Question 4 - Constant Memory 宣告與拷貝 [recall]

如何把 filter F 放進 constant memory？宣告語法、host 端拷貝 API、容量限制、以及 kernel 如何存取 F 分別為何？

查看答案

宣告：__constant__ float F[..][..];，必須放在所有函式之外（global scope）。Host 拷貝用專用 API cudaMemcpyToSymbol(dest, src, size)（不是 cudaMemcpy），它告知 runtime 這份資料 kernel 期間不會被改。容量約 64 KB。Kernel 把 F 當全域變數直接存取，不必當參數傳入（跨檔需 extern 宣告）。

Question 5 - 為何 F 適合 Constant Cache [recall]

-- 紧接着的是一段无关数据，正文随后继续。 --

-- ==== Sys2Proof/Certificates/Slice0/Obligations.lean ====
section
/-! DEFINITION. The statements about the model: what each command gives, for every state and every operand that meets the conditions
the spec names; what it leaves alone; what reset leaves; and that a queue of well-formed commands runs to its end. A statement
whose words rest on a choice of the model names the log entry. -/
open Sys2Proof Sys2Proof.Machine

/-! ## The bundle of a core: scalar, vector, sampling, memory, control and engine slots -/

/-- R269, R270: in a core that issues, a scalar slot with a legal encoding, whose guard holds and whose operands no CLAIM will
write, joins its bundle with one result: the 64-bit value of its operation, wrapping modulo 2⁶⁴, with the operation's latency;
the last slot closes the bundle. A nop joins nothing. -/
def Obligations.ScalarSlotsJoinTheirResult : Prop :=
  ∀ (r : RidgeId) (c : SiteId) (o : SOp) (s : State),
    let x := s.coreAt r c
    let a := x.s o.rs1.toNat
    let b := o.op2 x
    let joins (i : Instr) (lat : Nat) (v : DWord) : Prop :=
      Gives i s (s.joins r c o.k o.last [.s o.rd.toNat] [.result lat (.s o.rd.toNat) (v.setWidth 4096) allBitsRow])
    s.issues r c = true →
    (∀ slotB last, Gives (.scalarNop r c slotB last 0) s (s.joins r c (if slotB then 1 else 0) last [] [])) ∧
    (o.rsv = 0 → x.guard o.gp o.gneg = true → x.unclaimed o.reads = true →
      joins (.add r c o) 1 (a + b) ∧
      joins (.sub r c o) 1 (a - b) ∧
      joins (.and r c o) 1 (a &&& b) ∧
      joins (.or r c o) 1 (a ||| b) ∧
      joins (.xor r c o) 1 (a ^^^ b) ∧
      joins (.shl r c o) 1 (a <<< (b.toNat % 64)) ∧
      joins (.shr r c o) 1 (a >>> (b.toNat % 64)) ∧
      joins (.sra r c o) 1 (a.sshiftRight (b.toNat % 64)) ∧
      joins (.mul r c o) 3 (a * b) ∧
      joins (.mulh r c o) 3 (BitVec.ofInt 64 (a.toInt * b.toInt / 2 ^ 64)) ∧
      joins (.mulhu r c o) 3 (BitVec.ofNat 64 (a.toNat * b.toNat / 2 ^ 64)) ∧
      joins (.min r c o) 1 (if a.toInt < b.toInt then a else b) ∧
      joins (.max r c o) 1 (if a.toInt < b.toInt then b else a) ∧
      joins (.minu r c o) 1 (if a.toNat < b.toNat then a else b) ∧
      joins (.maxu r c o) 1 (if a.toNat < b.toNat then b else a)) ∧
    (o.rsv = 0 → x.guard o.gp o.gneg = true → x.unclaimed (if o.src2i then [] else [o.rs2.toNat]) = true →
      joins (.li r c o) 1 b)

/-- R269: a compare writes all ones or all zeros to p[RD]; predicate logic takes p[RS1] and p[RS2], and requires SRC2I = 0. -/
def Obligations.PredicateSlotsJoinTheirResult : Prop :=
  ∀ (r : RidgeId) (c : SiteId) (o : SOp) (s : State),
    let x := s.coreAt r c
    let a := x.s o.rs1.toNat
    let b := o.op2 x
    let p := x.p o.rs1.toNat
    let q := x.p o.rs2.toNat
    let compares (i : Instr) (holds : Prop) [Decidable holds] : Prop :=
      Gives i s (s.joins r c o.k o.last [.p o.rd.toNat]
        [.result 1 (.p o.rd.toNat) (if holds then allBitsRow else 0) allBitsRow])
    let logic (i : Instr) (v : BitVec 512) : Prop :=
      Gives i s (s.joins r c o.k o.last [.p o.rd.toNat] [.result 1 (.p o.rd.toNat) (v.setWidth 4096) allBitsRow])
    s.issues r c = true → o.rsv = 0 → x.guard o.gp o.gneg = true → o.rd.toNat < 8 →
    (x.unclaimed o.reads = true →
      compares (.ceq r c o) (a = b) ∧
      compares (.cne r c o) (a ≠ b) ∧
      compares (.clt r c o) (a.toInt < b.toInt) ∧
      compares (.cltu r c o) (a.toNat < b.toNat) ∧
      compares (.cge r c o) (b.toInt ≤ a.toInt) ∧
      compares (.cgeu r c o) (b.toNat ≤ a.toNat)) ∧
    (o.rs1.toNat < 8 → o.rs2.toNat < 8 → o.src2i = false →
      logic (.pand r c o) (p &&& q) ∧
      logic (.por r c o) (p ||| q) ∧
      logic (.pxor r c o) (p ^^^ q) ∧
      logic (.pandn r c o) (p &&& ~~~q))
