-- ==== Sys2Proof/Laws/Dispatch.lean ====
section
/-! SUPPORT. One equation for each arm of `exec`, so that no later proof unfolds the dispatch. -/
namespace Sys2Proof.Machine
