/-! ### setFld -/

@[simp] theorem Block.setFld_staged (s : Block) (f : Field) (n : Nat) : (s.setFld f n).staged = s.staged := rfl
@[simp] theorem Block.setFld_hiLatch (s : Block) (f : Field) (n : Nat) : (s.setFld f n).hiLatch = s.hiLatch := rfl
@[simp] theorem Block.setFld_frozen (s : Block) (f : Field) (n : Nat) : (s.setFld f n).frozen = s.frozen := rfl
@[simp] theorem Block.setFld_msix (s : Block) (f : Field) (n : Nat) : (s.setFld f n).msix = s.msix := rfl
@[simp] theorem Block.setFld_freeCtr (s : Block) (f : Field) (n : Nat) : (s.setFld f n).freeCtr = s.freeCtr := rfl
@[simp] theorem Block.setFld_answer (s : Block) (f : Field) (n : Nat) : (s.setFld f n).answer = s.answer := rfl
@[simp] theorem Block.setFld_hostOut (s : Block) (f : Field) (n : Nat) : (s.setFld f n).hostOut = s.hostOut := rfl
@[simp] theorem Block.setFld_eng (s : Block) (f : Field) (n : Nat) : (s.setFld f n).eng = s.eng := rfl
@[simp] theorem Block.setFld_core (s : Block) (f : Field) (n : Nat) : (s.setFld f n).core = s.core := rfl
@[simp] theorem Block.setFld_spad (s : Block) (f : Field) (n : Nat) : (s.setFld f n).spad = s.spad := rfl
@[simp] theorem Block.setFld_sync (s : Block) (f : Field) (n : Nat) : (s.setFld f n).sync = s.sync := rfl
@[simp] theorem Block.setFld_mig (s : Block) (f : Field) (n : Nat) : (s.setFld f n).mig = s.mig := rfl
@[simp] theorem Block.setFld_drv (s : Block) (f : Field) (n : Nat) : (s.setFld f n).drv = s.drv := rfl
@[simp] theorem Block.setFld_cache (s : Block) (f : Field) (n : Nat) : (s.setFld f n).cache = s.cache := rfl
@[simp] theorem Block.setFld_store (s : Block) (f : Field) (n : Nat) : (s.setFld f n).store = s.store := rfl
@[simp] theorem Block.setFld_net (s : Block) (f : Field) (n : Nat) : (s.setFld f n).net = s.net := rfl
@[simp] theorem Block.setFld_fab (s : Block) (f : Field) (n : Nat) : (s.setFld f n).fab = s.fab := rfl
@[simp] theorem Block.setFld_res (s : Block) (f : Field) (n : Nat) : (s.setFld f n).res = s.res := rfl
@[simp] theorem Block.setFld_serv (s : Block) (f : Field) (n : Nat) : (s.setFld f n).serv = s.serv := rfl
@[simp] theorem Block.setFld_tw (s : Block) (f : Field) (n : Nat) : (s.setFld f n).tw = s.tw := rfl
@[simp] theorem Block.setFld_pow (s : Block) (f : Field) (n : Nat) : (s.setFld f n).pow = s.pow := rfl
@[simp] theorem Block.setFld_tr (s : Block) (f : Field) (n : Nat) : (s.setFld f n).tr = s.tr := rfl
@[simp] theorem Block.setFld_int (s : Block) (f : Field) (n : Nat) : (s.setFld f n).int = s.int := rfl
@[simp] theorem Block.setFld_cairn (s : Block) (f : Field) (n : Nat) : (s.setFld f n).cairn = s.cairn := rfl
@[simp] theorem Block.setFld_look (s : Block) (f : Field) (n : Nat) : (s.setFld f n).look = s.look := rfl
@[simp] theorem Block.setFld_cal (s : Block) (f : Field) (n : Nat) : (s.setFld f n).cal = s.cal := rfl
@[simp] theorem Block.setFld_hp (s : Block) (f : Field) (n : Nat) : (s.setFld f n).hp = s.hp := rfl
@[simp] theorem Block.setFld_mg (s : Block) (f : Field) (n : Nat) : (s.setFld f n).mg = s.mg := rfl
@[simp] theorem Block.setFld_boot (s : Block) (f : Field) (n : Nat) : (s.setFld f n).boot = s.boot := rfl

/-! ### setBit -/

@[simp] theorem Block.setBit_staged (s : Block) (f : Field) (b : Bool) : (s.setBit f b).staged = s.staged := rfl
@[simp] theorem Block.setBit_hiLatch (s : Block) (f : Field) (b : Bool) : (s.setBit f b).hiLatch = s.hiLatch := rfl
@[simp] theorem Block.setBit_frozen (s : Block) (f : Field) (b : Bool) : (s.setBit f b).frozen = s.frozen := rfl
@[simp] theorem Block.setBit_msix (s : Block) (f : Field) (b : Bool) : (s.setBit f b).msix = s.msix := rfl
@[simp] theorem Block.setBit_freeCtr (s : Block) (f : Field) (b : Bool) : (s.setBit f b).freeCtr = s.freeCtr := rfl
@[simp] theorem Block.setBit_answer (s : Block) (f : Field) (b : Bool) : (s.setBit f b).answer = s.answer := rfl
@[simp] theorem Block.setBit_hostOut (s : Block) (f : Field) (b : Bool) : (s.setBit f b).hostOut = s.hostOut := rfl
@[simp] theorem Block.setBit_eng (s : Block) (f : Field) (b : Bool) : (s.setBit f b).eng = s.eng := rfl
@[simp] theorem Block.setBit_core (s : Block) (f : Field) (b : Bool) : (s.setBit f b).core = s.core := rfl
@[simp] theorem Block.setBit_spad (s : Block) (f : Field) (b : Bool) : (s.setBit f b).spad = s.spad := rfl
@[simp] theorem Block.setBit_sync (s : Block) (f : Field) (b : Bool) : (s.setBit f b).sync = s.sync := rfl
@[simp] theorem Block.setBit_mig (s : Block) (f : Field) (b : Bool) : (s.setBit f b).mig = s.mig := rfl
@[simp] theorem Block.setBit_drv (s : Block) (f : Field) (b : Bool) : (s.setBit f b).drv = s.drv := rfl
@[simp] theorem Block.setBit_cache (s : Block) (f : Field) (b : Bool) : (s.setBit f b).cache = s.cache := rfl
@[simp] theorem Block.setBit_store (s : Block) (f : Field) (b : Bool) : (s.setBit f b).store = s.store := rfl
@[simp] theorem Block.setBit_net (s : Block) (f : Field) (b : Bool) : (s.setBit f b).net = s.net := rfl
@[simp] theorem Block.setBit_fab (s : Block) (f : Field) (b : Bool) : (s.setBit f b).fab = s.fab := rfl
@[simp] theorem Block.setBit_res (s : Block) (f : Field) (b : Bool) : (s.setBit f b).res = s.res := rfl
@[simp] theorem Block.setBit_serv (s : Block) (f : Field) (b : Bool) : (s.setBit f b).serv = s.serv := rfl
@[simp] theorem Block.setBit_tw (s : Block) (f : Field) (b : Bool) : (s.setBit f b).tw = s.tw := rfl
@[simp] theorem Block.setBit_pow (s : Block) (f : Field) (b : Bool) : (s.setBit f b).pow = s.pow := rfl
@[simp] theorem Block.setBit_tr (s : Block) (f : Field) (b : Bool) : (s.setBit f b).tr = s.tr := rfl
@[simp] theorem Block.setBit_int (s : Block) (f : Field) (b : Bool) : (s.setBit f b).int = s.int := rfl
@[simp] theorem Block.setBit_cairn (s : Block) (f : Field) (b : Bool) : (s.setBit f b).cairn = s.cairn := rfl
@[simp] theorem Block.setBit_look (s : Block) (f : Field) (b : Bool) : (s.setBit f b).look = s.look := rfl
@[simp] theorem Block.setBit_cal (s : Block) (f : Field) (b : Bool) : (s.setBit f b).cal = s.cal := rfl
@[simp] theorem Block.setBit_hp (s : Block) (f : Field) (b : Bool) : (s.setBit f b).hp = s.hp := rfl
@[simp] theorem Block.setBit_mg (s : Block) (f : Field) (b : Bool) : (s.setBit f b).mg = s.mg := rfl
@[simp] theorem Block.setBit_boot (s : Block) (f : Field) (b : Bool) : (s.setBit f b).boot = s.boot := rfl

/-! ### addReg -/

@[simp] theorem Block.addReg_staged (s : Block) (k n : Nat) : (s.addReg k n).staged = s.staged := rfl
@[simp] theorem Block.addReg_hiLatch (s : Block) (k n : Nat) : (s.addReg k n).hiLatch = s.hiLatch := rfl
@[simp] theorem Block.addReg_frozen (s : Block) (k n : Nat) : (s.addReg k n).frozen = s.frozen := rfl
@[simp] theorem Block.addReg_msix (s : Block) (k n : Nat) : (s.addReg k n).msix = s.msix := rfl
@[simp] theorem Block.addReg_freeCtr (s : Block) (k n : Nat) : (s.addReg k n).freeCtr = s.freeCtr := rfl
@[simp] theorem Block.addReg_answer (s : Block) (k n : Nat) : (s.addReg k n).answer = s.answer := rfl
@[simp] theorem Block.addReg_hostOut (s : Block) (k n : Nat) : (s.addReg k n).hostOut = s.hostOut := rfl
@[simp] theorem Block.addReg_eng (s : Block) (k n : Nat) : (s.addReg k n).eng = s.eng := rfl
@[simp] theorem Block.addReg_core (s : Block) (k n : Nat) : (s.addReg k n).core = s.core := rfl
@[simp] theorem Block.addReg_spad (s : Block) (k n : Nat) : (s.addReg k n).spad = s.spad := rfl
@[simp] theorem Block.addReg_sync (s : Block) (k n : Nat) : (s.addReg k n).sync = s.sync := rfl
@[simp] theorem Block.addReg_mig (s : Block) (k n : Nat) : (s.addReg k n).mig = s.mig := rfl
@[simp] theorem Block.addReg_drv (s : Block) (k n : Nat) : (s.addReg k n).drv = s.drv := rfl
@[simp] theorem Block.addReg_cache (s : Block) (k n : Nat) : (s.addReg k n).cache = s.cache := rfl
@[simp] theorem Block.addReg_store (s : Block) (k n : Nat) : (s.addReg k n).store = s.store := rfl
@[simp] theorem Block.addReg_net (s : Block) (k n : Nat) : (s.addReg k n).net = s.net := rfl
@[simp] theorem Block.addReg_fab (s : Block) (k n : Nat) : (s.addReg k n).fab = s.fab := rfl
@[simp] theorem Block.addReg_res (s : Block) (k n : Nat) : (s.addReg k n).res = s.res := rfl
@[simp] theorem Block.addReg_serv (s : Block) (k n : Nat) : (s.addReg k n).serv = s.serv := rfl
@[simp] theorem Block.addReg_tw (s : Block) (k n : Nat) : (s.addReg k n).tw = s.tw := rfl
@[simp] theorem Block.addReg_pow (s : Block) (k n : Nat) : (s.addReg k n).pow = s.pow := rfl
@[simp] theorem Block.addReg_tr (s : Block) (k n : Nat) : (s.addReg k n).tr = s.tr := rfl
@[simp] theorem Block.addReg_int (s : Block) (k n : Nat) : (s.addReg k n).int = s.int := rfl
@[simp] theorem Block.addReg_cairn (s : Block) (k n : Nat) : (s.addReg k n).cairn = s.cairn := rfl
@[simp] theorem Block.addReg_look (s : Block) (k n : Nat) : (s.addReg k n).look = s.look := rfl
@[simp] theorem Block.addReg_cal (s : Block) (k n : Nat) : (s.addReg k n).cal = s.cal := rfl
@[simp] theorem Block.addReg_hp (s : Block) (k n : Nat) : (s.addReg k n).hp = s.hp := rfl
@[simp] theorem Block.addReg_mg (s : Block) (k n : Nat) : (s.addReg k n).mg = s.mg := rfl
@[simp] theorem Block.addReg_boot (s : Block) (k n : Nat) : (s.addReg k n).boot = s.boot := rfl

/-! ### addSat -/

@[simp] theorem Block.addSat_staged (s : Block) (f : Field) (n : Nat) : (s.addSat f n).staged = s.staged := rfl
@[simp] theorem Block.addSat_hiLatch (s : Block) (f : Field) (n : Nat) : (s.addSat f n).hiLatch = s.hiLatch := rfl
@[simp] theorem Block.addSat_frozen (s : Block) (f : Field) (n : Nat) : (s.addSat f n).frozen = s.frozen := rfl
@[simp] theorem Block.addSat_msix (s : Block) (f : Field) (n : Nat) : (s.addSat f n).msix = s.msix := rfl
@[simp] theorem Block.addSat_freeCtr (s : Block) (f : Field) (n : Nat) : (s.addSat f n).freeCtr = s.freeCtr := rfl
@[simp] theorem Block.addSat_answer (s : Block) (f : Field) (n : Nat) : (s.addSat f n).answer = s.answer := rfl
@[simp] theorem Block.addSat_hostOut (s : Block) (f : Field) (n : Nat) : (s.addSat f n).hostOut = s.hostOut := rfl
@[simp] theorem Block.addSat_eng (s : Block) (f : Field) (n : Nat) : (s.addSat f n).eng = s.eng := rfl
@[simp] theorem Block.addSat_core (s : Block) (f : Field) (n : Nat) : (s.addSat f n).core = s.core := rfl
@[simp] theorem Block.addSat_spad (s : Block) (f : Field) (n : Nat) : (s.addSat f n).spad = s.spad := rfl
@[simp] theorem Block.addSat_sync (s : Block) (f : Field) (n : Nat) : (s.addSat f n).sync = s.sync := rfl
@[simp] theorem Block.addSat_mig (s : Block) (f : Field) (n : Nat) : (s.addSat f n).mig = s.mig := rfl
@[simp] theorem Block.addSat_drv (s : Block) (f : Field) (n : Nat) : (s.addSat f n).drv = s.drv := rfl
@[simp] theorem Block.addSat_cache (s : Block) (f : Field) (n : Nat) : (s.addSat f n).cache = s.cache := rfl
@[simp] theorem Block.addSat_store (s : Block) (f : Field) (n : Nat) : (s.addSat f n).store = s.store := rfl
@[simp] theorem Block.addSat_net (s : Block) (f : Field) (n : Nat) : (s.addSat f n).net = s.net := rfl
@[simp] theorem Block.addSat_fab (s : Block) (f : Field) (n : Nat) : (s.addSat f n).fab = s.fab := rfl
@[simp] theorem Block.addSat_res (s : Block) (f : Field) (n : Nat) : (s.addSat f n).res = s.res := rfl
@[simp] theorem Block.addSat_serv (s : Block) (f : Field) (n : Nat) : (s.addSat f n).serv = s.serv := rfl
@[simp] theorem Block.addSat_tw (s : Block) (f : Field) (n : Nat) : (s.addSat f n).tw = s.tw := rfl
@[simp] theorem Block.addSat_pow (s : Block) (f : Field) (n : Nat) : (s.addSat f n).pow = s.pow := rfl
@[simp] theorem Block.addSat_tr (s : Block) (f : Field) (n : Nat) : (s.addSat f n).tr = s.tr := rfl
@[simp] theorem Block.addSat_int (s : Block) (f : Field) (n : Nat) : (s.addSat f n).int = s.int := rfl
@[simp] theorem Block.addSat_cairn (s : Block) (f : Field) (n : Nat) : (s.addSat f n).cairn = s.cairn := rfl
@[simp] theorem Block.addSat_look (s : Block) (f : Field) (n : Nat) : (s.addSat f n).look = s.look := rfl
@[simp] theorem Block.addSat_cal (s : Block) (f : Field) (n : Nat) : (s.addSat f n).cal = s.cal := rfl
@[simp] theorem Block.addSat_hp (s : Block) (f : Field) (n : Nat) : (s.addSat f n).hp = s.hp := rfl
@[simp] theorem Block.addSat_mg (s : Block) (f : Field) (n : Nat) : (s.addSat f n).mg = s.mg := rfl
@[simp] theorem Block.addSat_boot (s : Block) (f : Field) (n : Nat) : (s.addSat f n).boot = s.boot := rfl

/-! ### setPair -/

@[simp] theorem Block.setPair_staged (s : Block) (lo hi n : Nat) : (s.setPair lo hi n).staged = s.staged := rfl
@[simp] theorem Block.setPair_hiLatch (s : Block) (lo hi n : Nat) : (s.setPair lo hi n).hiLatch = s.hiLatch := rfl
@[simp] theorem Block.setPair_frozen (s : Block) (lo hi n : Nat) : (s.setPair lo hi n).frozen = s.frozen := rfl
@[simp] theorem Block.setPair_msix (s : Block) (lo hi n : Nat) : (s.setPair lo hi n).msix = s.msix := rfl
@[simp] theorem Block.setPair_freeCtr (s : Block) (lo hi n : Nat) : (s.setPair lo hi n).freeCtr = s.freeCtr := rfl
@[simp] theorem Block.setPair_answer (s : Block) (lo hi n : Nat) : (s.setPair lo hi n).answer = s.answer := rfl
@[simp] theorem Block.setPair_hostOut (s : Block) (lo hi n : Nat) : (s.setPair lo hi n).hostOut = s.hostOut := rfl
@[simp] theorem Block.setPair_eng (s : Block) (lo hi n : Nat) : (s.setPair lo hi n).eng = s.eng := rfl
@[simp] theorem Block.setPair_core (s : Block) (lo hi n : Nat) : (s.setPair lo hi n).core = s.core := rfl
@[simp] theorem Block.setPair_spad (s : Block) (lo hi n : Nat) : (s.setPair lo hi n).spad = s.spad := rfl
@[simp] theorem Block.setPair_sync (s : Block) (lo hi n : Nat) : (s.setPair lo hi n).sync = s.sync := rfl
@[simp] theorem Block.setPair_mig (s : Block) (lo hi n : Nat) : (s.setPair lo hi n).mig = s.mig := rfl
@[simp] theorem Block.setPair_drv (s : Block) (lo hi n : Nat) : (s.setPair lo hi n).drv = s.drv := rfl
@[simp] theorem Block.setPair_cache (s : Block) (lo hi n : Nat) : (s.setPair lo hi n).cache = s.cache := rfl
@[simp] theorem Block.setPair_store (s : Block) (lo hi n : Nat) : (s.setPair lo hi n).store = s.store := rfl
@[simp] theorem Block.setPair_net (s : Block) (lo hi n : Nat) : (s.setPair lo hi n).net = s.net := rfl
@[simp] theorem Block.setPair_fab (s : Block) (lo hi n : Nat) : (s.setPair lo hi n).fab = s.fab := rfl
@[simp] theorem Block.setPair_res (s : Block) (lo hi n : Nat) : (s.setPair lo hi n).res = s.res := rfl
@[simp] theorem Block.setPair_serv (s : Block) (lo hi n : Nat) : (s.setPair lo hi n).serv = s.serv := rfl
@[simp] theorem Block.setPair_tw (s : Block) (lo hi n : Nat) : (s.setPair lo hi n).tw = s.tw := rfl
@[simp] theorem Block.setPair_pow (s : Block) (lo hi n : Nat) : (s.setPair lo hi n).pow = s.pow := rfl
@[simp] theorem Block.setPair_tr (s : Block) (lo hi n : Nat) : (s.setPair lo hi n).tr = s.tr := rfl
@[simp] theorem Block.setPair_int (s : Block) (lo hi n : Nat) : (s.setPair lo hi n).int = s.int := rfl
@[simp] theorem Block.setPair_cairn (s : Block) (lo hi n : Nat) : (s.setPair lo hi n).cairn = s.cairn := rfl
@[simp] theorem Block.setPair_look (s : Block) (lo hi n : Nat) : (s.setPair lo hi n).look = s.look := rfl
@[simp] theorem Block.setPair_cal (s : Block) (lo hi n : Nat) : (s.setPair lo hi n).cal = s.cal := rfl
@[simp] theorem Block.setPair_hp (s : Block) (lo hi n : Nat) : (s.setPair lo hi n).hp = s.hp := rfl
@[simp] theorem Block.setPair_mg (s : Block) (lo hi n : Nat) : (s.setPair lo hi n).mg = s.mg := rfl
@[simp] theorem Block.setPair_boot (s : Block) (lo hi n : Nat) : (s.setPair lo hi n).boot = s.boot := rfl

書中列出 F 的哪三項存取特性使它適合 constant memory + caching？constant cache 在什麼存取模式下效益最大？最終把 OP/B 提升到多少？

查看答案

三特性：(1) 體積小（radius 通常 ≤ 7，3D filter ≤ 7³=343）；(2) kernel 執行中內容不變（read-only）；(3) 所有 thread 以相同順序存取 F。當一個 warp 內 32 個 thread 同時讀同一位址（F 索引與 threadIdx 無關），硬體可一次廣播，提供龐大頻寬。因 F 視為永遠命中、不耗 DRAM，OP/B 由 0.25 翻倍到 0.5 OP/B（2 ops / 4 bytes，只剩 N 的 4B）。

Question 6 - Input/Output Tile、Halo 與兩個 if [recall]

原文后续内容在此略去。